What’s the Best Diet for Living to 100? You Might Be Surprised
People now live far longer than they did decades ago. In the 1940s, men rarely reached their mid-50s. Today, life expectancy pushes toward the mid-70s. Yet centenarians, those who reach 100, still stand apart. So what truly drives longevity?
A new longevity diet study suggests the answer may surprise anyone who believes strict plant-based eating guarantees a longer life.
Researchers analyzed data from more than 5,200 Chinese adults aged 80 and older. China ranks among the countries with the highest number of centenarians, so the population offered strong insight. Participants reported their eating habits in 1998, and researchers tracked outcomes through 2018.
They divided diets into clear categories: Omnivores, Pesco-vegetarians, Ovo-lacto-vegetarians and Vegans.

Freepik | Omnivorous and flexible vegetarian diets outperformed veganism in reaching the 100-year mark.
By the end of the study, 1,459 participants reached 100. Interestingly, most centenarians followed an omnivorous diet. Meanwhile, strict vegetarians and vegans showed lower odds of hitting that milestone. However, pesco-vegetarians and ovo-lacto-vegetarians performed better than vegans, which added nuance to the findings.
At first glance, the results challenged long-standing advice that favors plant-based eating for longevity. Yet the data required deeper examination.
Why Body Weight Changes the Story
Body weight played a major role in the longevity diet study. Vegetarians who fell below a healthy weight faced lower chances of becoming centenarians. However, vegetarians within a normal body mass index range showed no reduced survival odds.
This distinction matters.
Underweight older adults face higher risks of frailty, falls, weakened immunity, and early death. In other words, malnutrition, not plant avoidance, likely drove poorer outcomes. Family physician Dr. David Cutler explained that the real lesson centers on proper nourishment, not strict dietary labels. Avoiding malnutrition should remain the priority.
Therefore, the debate shifts from “meat versus plants” to “adequate nutrition versus deficiency.”
The Role of Protein in Healthy Aging
Protein intake becomes increasingly important with age. As digestion efficiency declines, the body absorbs fewer nutrients. Consequently, older adults require nutrient-dense foods that deliver more value per calorie.

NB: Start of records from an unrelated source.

-- ==== Sys2Proof/Machine/QueryOps.lean ====
section
/-!
DEFINITION. What a query's end on a node does: delivery by Peel (R16, R131), partial lists (R317), and the query merge on the
entry node (R312, R325).
-/
namespace Sys2Proof.Machine

/-- Fields of a query descriptor (R110). -/
def qK (d : List Byte) : Nat := bitsOf (getLE d 0x2C 2) 9 0 + 1
def qForm (d : List Byte) : Nat := bitsOf (getLE d 0x2C 2) 11 10
def qWiden (d : List Byte) : Nat := bitsOf (getLE d 0x2C 2) 13 12
def qFilter (d : List Byte) : Nat := getLE d 0x42 2
def qSpan (d : List Byte) : Bool := bitOf (getLE d 1 1) 1
def qNoSpec (d : List Byte) : Bool := bitOf (getLE d 1 1) 2
def qBeam (d : List Byte) : Nat := getLE d 0x30 2
def qVisits (d : List Byte) : Nat := getLE d 0x32 2
def qRerank (d : List Byte) : Nat := getLE d 0x34 2
/-- The effective pool: 0 selects the largest of k, RERANK and BEAM. -/
def qPool (d : List Byte) : Nat :=
  let p := getLE d 0x36 2
  if p = 0 then max (qK d) (max (qRerank d) (qBeam d)) else p
/-- Reserves in ns (R110, R127). -/
def qRrRes (d : List Byte) : Nat := let r := getLE d 0x3C 1; if r = 0 then 100000 else r * 4000
def qMgRes (d : List Byte) : Nat := let r := getLE d 0x3D 1; if r = 0 then 20000 else r * 1000
def qSpecMax (d : List Byte) : Nat := let r := getLE d 0x40 2; if r = 0 then 2 * qRerank d else r
def qNprobe (d : List Byte) : Nat := getLE d 0x3E 1 + 1
def qSeeds (d : List Byte) : Nat := let r := getLE d 0x3F 1; if r = 0 then 16 else r

/-- The index a query names, and whether lower scores are better (R108). -/
def queryIndex (s : State) (q : Query) : Option Index := tget? s.work.indexes (getLE q.desc 0x28 2)
def queryLower (s : State) (q : Query) : Bool :=
  match queryIndex s q with
  | some x => (idxD x.desc).lower
  | none => false

/-- The status of a query that ends with results (R131): on a merged result its valid count decides (R155). -/
def queryStatus (q : Query) (merged : Bool) (valid : Nat) : Nat :=
  let k := qK q.desc
  if qFilter q.desc ≠ 0 && decide ((if merged then valid else min q.passed valid) < k) then stFilterShort
  else if valid < k then stOkShort else stOk

/-- Peel writes a query's result, then its completion (R16, R158). -/
def deliverQuery (s : State) (qid : Nat) (q : Query) (merged : Bool) (bytes : List Byte) : State :=
  let h := RHead.ofBytes bytes
  let st := queryStatus q merged h.valid
  let s1 := match q.cid.bind (tget? s.host.cmds) with
    | some c => resultWrite s c.fn c.gen (getLE q.desc 8 8) (patch bytes 0 (leBytes 2 st))
    | none => s
  let nd := merged || (match (q.inv.bind (tget? s.work.invs)) with
    | some v => invNd s v
    | none => false)
  endQuery s1 qid st nd

/-- A query whose epoch has left retention ends (R242). -/
def expireQuery (s : State) (qid : Nat) : State :=
  match tget? s.work.queries qid with
  | none => s
  | some q => endQuery (count { s with epo.err := orErr s.epo.err q.part 2 } q.part Ev.epochExpired) qid stEpochExpired

/-- A list in bursts of 240 bytes behind their prefixes (R317). -/
def listBursts (inst cflags ranks : Nat) (bytes : List Byte) : List (List Byte) :=
  let cs := chunks 240 (bytes.length / 240 + 1) bytes
  cs.mapIdx fun i c => collPrefix inst i (cflags + if i + 1 = cs.length then 2 else 0) 0 ranks ++ c

/-- Sends a list to its root (R317). -/
def sendList (s : State) (kind dst part inst aux cflags ranks : Nat) (bytes : List Byte) : State :=
  (listBursts inst cflags ranks bytes).foldl (fun t b =>
    sendPkt t { kind := kind, dst := dst, src := t.fab.node, part := part, rcls := 1, len := b.length, addr := dst * 2 ^ 52,
                aux := aux, payload := b }) s

/-- Takes a free Kneader for a merge, or waits behind the merges that wait already (R156). -/
def takeKneader (s : State) (m : Merge) : State :=
  match (if s.work.kneWait.isEmpty then tfreeBelow s.work.kne 16 else none) with
  | some k => { s with work.kne := tput s.work.kne k m }
  | none => count { s with work.kneWait := s.work.kneWait ++ [m] } m.part Ev.kneWait

/-- All ranks of an instance. -/
def allRanks (mask : Nat) : Nat := 2 ^ popCount 64 mask - 1

/-- Ranks that are still missing. -/
def Coll.missing (c : Coll) : Nat := allRanks c.mask &&& ((c.taken ||| c.absent) ^^^ (2 ^ 64 - 1))

/-- Ranks become absent: SWC_ABSENT for each, and the partition's ABSENT bit (R325, R328, R333). -/
def absentRanks (s : State) (key ranks : Nat) : State :=
  match tget? s.fab.colls key with
  | none => s
  | some c =>
    let new := ranks &&& c.missing
    if new = 0 then s
    else
      let s1 := { s with fab.colls := tput s.fab.colls key { c with absent := c.absent ||| new } }
      count { s1 with fab.swcErr := orErr s1.fab.swcErr c.part 0 } c.part Ev.swcAbsent 0xFF (popCount 64 new)

/-- Counts, per contributing position, the ranks that a root took and those that were absent at the close (R407). -/
def tally (s : State) (c : Coll) : State :=
  let ps := bitsSet 64 c.mask
  let got (i : Nat) : Bool := bitOf c.taken i
  { s with mbr := { s.mbr with
      taken := (ps.mapIdx fun i p => (i, p)).foldl (fun t x => if got x.1 then tmod t x.2 0 (· + 1) else t) s.mbr.taken
      absent := (ps.mapIdx fun i p => (i, p)).foldl (fun t x => if got x.1 then t else tmod t x.2 0 (· + 1)) s.mbr.absent } }

/-- A query merge whose lists are complete goes to a Kneader (R153, R155): every rank is taken or absent, or the merge has
closed, and the entry node's own list is there. -/
def mergeReady (s : State) (key : Nat) : State :=
  match tget? s.fab.colls key with
  | none => s
  | some c =>
    match c.qid, c.own with
    | some qid, some own =>
      if c.missing ≠ 0 && !c.closed then s
      else
        match tget? s.work.queries qid with
        | none => { s with fab.colls := terase s.fab.colls key }
        | some q =>
          let m : Merge := { part := c.part, k := qK q.desc, lower := queryLower s q, lists := (own, false) :: c.lists
                             partialIn := c.absent ≠ 0, stamp := q.stamp, qid := some qid }
          takeKneader (tally { s with fab.colls := terase s.fab.colls key } c) m
    | _, _ => s

end Sys2Proof.Machine
end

Registered dietitian Sonya Angelone noted that meat-eaters often consume higher levels of protein, vitamin B6, vitamin B12, zinc, and omega-3 fats. Additionally, animal proteins provide concentrated calories, which help older adults maintain weight.
However, experts do not promote heavy meat consumption without balance. Instead, they recommend thoughtful inclusion of high-quality protein sources such as: Fish, Eggs, Dairy, and Lean poultry.
Scott Keatley, a registered dietitian, emphasized that eliminating animal protein while already lacking calories or protein can worsen health outcomes. Still, he acknowledged the benefits of plant-forward eating. Greens, legumes, whole grains, and healthy fats continue to support heart health and metabolic stability.
Thus, the most effective longevity diet appears flexible rather than extreme.
What a Balanced Longevity Diet Looks Like

Freepik | Living to 100 depends more on eating balanced, varied meals that support changing needs than on following strict diet rules.
Experts consistently return to balance. Diets that support longevity often prioritize plants yet include nutrient-dense animal foods when needed, especially after age 70.
A strong longevity plan should include:
1. Adequate protein at each meal
2. High fiber from vegetables and whole grains
3. Healthy fats from fish, nuts, or seeds
4. Limited ultra-processed foods
Dr. Cutler reinforced that individuals can thrive with or without meat, provided they meet nutrient needs. The central focus should remain dietary variety and nutrient density.
A Smarter Way to Think About Living to 100
This longevity diet study does not dismiss plant-based eating. Instead, it emphasizes a practical reality: as people age, maintaining a healthy weight and getting enough protein become increasingly important. While plant-rich diets provide clear health benefits, overly restrictive eating without proper planning can lead to unintended nutritional gaps.
Research on centenarians shows they rarely follow rigid food rules. Rather than adhering to strict ideologies, they tend to eat a variety of foods and adapt their diets to their body’s changing needs.
Because aging affects metabolism, muscle mass, and nutrient absorption, nutrition strategies should evolve over time. Living to 100 is less about eliminating entire food groups and more about ensuring consistent, adequate nourishment.
Longevity is supported by balance — sufficient calories, adequate protein, and dietary variety — all tailored to the realities of aging.